Best of luck, I hope ours is as quick from Moscow. Let us all know! It's such a scary time...


----------



## bluetail14 (Jan 21, 2014)

yea, a visa was granted.

In retrospect, i cannot say my application was perfect - realised that whilst re-reading the comments here on the forum after handing mine in. they could have asked us for additional documents (which lengthens the process by about 2 weeks according to some people). 

- my husbands work documents including his employment letter were all copies stamped and signed by the HR department. i was telling him off for that (the letter must be an original!) but he said thats what they'd given him even that he'd asked for originals. the only original in there was a hand-written note on a headed paper from a certain member of HR staff saying if any enquiries regarding my husband employment details please contact her. perhaps the ECO let us off on this one because my husbands employer is a big UK university so they thought these documents could not be fraudulent...

- i forgot to date and sign the photos, they were in a plain A4 file. as i see it now, they should have been stapled to an A4 sheet, dated and signed. I signed the copies but the visa centre guy taking my documents did not take my copies.

- there wasnt the relationship evidence for the 1st month of our relationship. we were not talking on facebook then, and i found it hard to print off my O2 bill... could have asked my husband to print off his Orange bill instead, but it did not occur to me then.


We were trying to expedite my application by writing to the British Embassy in Moscow and my husband's contacting his MP... In response, he received a letter by post telling that the decision on my visa could be expected at the end of July. However, I received the email its ready this Monday, two weeks earlier!!!
This makes me think the various people out there dealing with your application questions who do not communicate with each other - it is all down to the ECO (visa officer) reviewing your application. 

Please note that the tracking system on the TelePerformance website still does not work. mine still says 'your application is to be assessed by a visa officer'. So if you want to know if you can collect your documents from TP after you've received an email from the British embassy, email [email protected]. They replied to me the next day.


----------



## Hertsfem (Jun 19, 2013)

Congrats Bluetail..

Any news on the passport?


----------



## TruleighZak (May 29, 2014)

TODAY THE EMAIL HAS ARRIVED

It has taken exactly 7 weeks for our Fiance Settlement VISA application to be processed - far quicker than I thought it would. I don't envisage many problems but one never knows.

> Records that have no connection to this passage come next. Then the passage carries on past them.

-- ==== Sys2Proof/Machine/SetupOps.lean ====
section
/-! DEFINITION. How a setup write takes effect: widths, access types, ownership while a job runs, SETUP_ERR (spec/17 R529
to R535). -/

namespace Sys2Proof.Machine

/-- PATH of SETUP_ERR (Table 17.4). -/
def pathCode : Path → Nat
  | .sch => 0
  | .sp => 0
  | .i3c0 => 1
  | .i3c1 => 1

/-- Recording a refused access (R530): offset, path and cause of the latest, and the count. -/
def setupErr (off : Nat) (p : Path) (cause : Nat) (s : State) : State :=
  bump fSetupErrCount 0 1 (wr fSetupErrCause 0 cause (wr fPath 0 (pathCode p) (wr fAddr 0 off s)))

/-- The bits a write carries: lowest and one past the highest (R529). -/
def Part.range : Part → Nat × Nat
  | .full => (0, 64)
  | .low => (0, 32)
  | .high => (32, 64)

/-- Complement of the low `w` bits. -/
def notBits (w x : Nat) : Nat := 2 ^ w - 1 - x % 2 ^ w

/-- A register after one of its fields has taken a written value (Table 17.1). -/
def fieldPut (p : Part) (v old : Nat) (f : Fld) : Nat :=
  let lo := max f.lo (Part.range p).1
  let hi := min (f.lo + f.w) (Part.range p).2
  if hi ≤ lo then old
  else
    let n := hi - lo
    let x := bits v lo n
    match f.acc with
    | .ro => old
    | .rcl => old
    | .w1c => putBits old lo n (Nat.land (bits old lo n) (notBits n x))
    | .w1s => putBits old lo n (Nat.lor (bits old lo n) x)
    | _ => putBits old lo n x

/-- A register after a write. -/
def regPutVal (k : RegKind) (w : RegWr) (old : Nat) : Nat :=
  k.fields.foldl (fun o f => fieldPut w.part w.val.toNat o f) old

/-- Whether a register is job-owned while a job runs (before R535). -/
def jobOwned (s : State) (k : RegKind) (i : Nat) : Bool :=
  match s.job with
  | none => false
  | some j =>
    let ctx (n : Nat) : Bool := j.ctxs.any fun c => c.val == n
    match k with
    | .syncStat => ctx i
    | .satAddr => ctx i
    | .extSync => ctx i
    | .extWait => ctx i
    | .ptRoot => ctx (i / 3)
    | .faultQ => ctx i
    | .ufree => ctx i
    | .restoreCnt => ctx i
    | .acntA => ctx i
    | .acntB => ctx i
    | .srKey => ctx i
    | .ctxSave => ctx i
    | .ctxGen => ctx i
    | .mjRing => true
    | .mcRing => true
    | .ssCtl => true
    | .ssRange => true
    | .ssVal => true
    | .ssNf => true
    | .arbSlot => true
    | .arbCtl => true
    | .arbOvr => true
    | .arbOvrSrc => true
    | .torId => true
    | .coll => true
    | .tpCtl => true
    | .svCtl => true
    | .svTime => true
    | .ht => decide (i / 4 < j.nhandle)
    | _ => false

/-- A write that ownership forbids (R535): an RW or RWH control field would change, or a W1S bit would be set. -/
def ownedChange (k : RegKind) (w : RegWr) (old : Nat) : Bool :=
  k.fields.any fun f =>
    match f.acc with
    | .rw => fieldPut w.part w.val.toNat old f != old
    | .rwh => fieldPut w.part w.val.toNat old f != old
    | .w1s => fieldPut w.part w.val.toNat 0 f != 0
    | _ => false

/-- Whether a write from outside breaks ownership. -/
def refusedByOwner (s : State) (k : RegKind) (i : Nat) (w : RegWr) : Bool :=
  w.path != .sch && jobOwned s k i && ownedChange k w (regRead s k i)

/-- A write of half a register over I3C is a width fault (R529). -/
def badWidth (w : RegWr) : Bool := (w.path == .i3c0 || w.path == .i3c1) && w.part != .full

/-- A write to a register: refused and recorded, or the register's value after it (R529 to R535). -/
def regJudge (k : RegKind) (i : Nat) (w : RegWr) (s : State) : State × Option Nat :=
  if badWidth w then (setupErr (k.off i) w.path 3 s, none)
  else if refusedByOwner s k i w then (setupErr (k.off i) w.path 2 s, none)
  else (s, some (regPutVal k w (regRead s k i)))

/-- A write that applies field by field; the flag says whether it was applied. -/
def regPut (k : RegKind) (i : Nat) (w : RegWr) (s : State) : State × Bool :=
  match regJudge k i w s with
  | (s1, none) => (s1, false)
  | (s1, some v) => (regWrite k i v s1, true)

/-- A one-bit W1S command was 0 and is 1 after an applied write: the command starts (Table 17.1). -/
def started (f : Fld) (i : Nat) (before after : State) : Bool := !rdb before f i && rdb after f i

end Sys2Proof.Machine
end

It's going to be a long weekend waiting for Monday's collection. I hope this gives everyone hope that theirs will be processed soon too.


----------



## vahidr (Jul 1, 2014)

Hi everyone,

Congrats Bluetail.

My wife collected her passport today and she got the visa.. WWOOOOHHHOOO 

The process took exactly 6 weeks. We didn't receive any email nor was there any update on the "application progress" page of the TP site (it still shows 3 green circles followed by 7 or 8 red ones). We only found out by checking the long list of numbers on the relevant section of the site.

Good luck everyone.

Cheers!


----------



## KCambs (Mar 11, 2014)

vahidr said:


> Hi everyone,
> 
> Congrats Bluetail.
> 
> ...


Nice one mate, sounds like you applied a week or two before me so maybe I should get my wife to start packing her bags? :fingerscrossed:


----------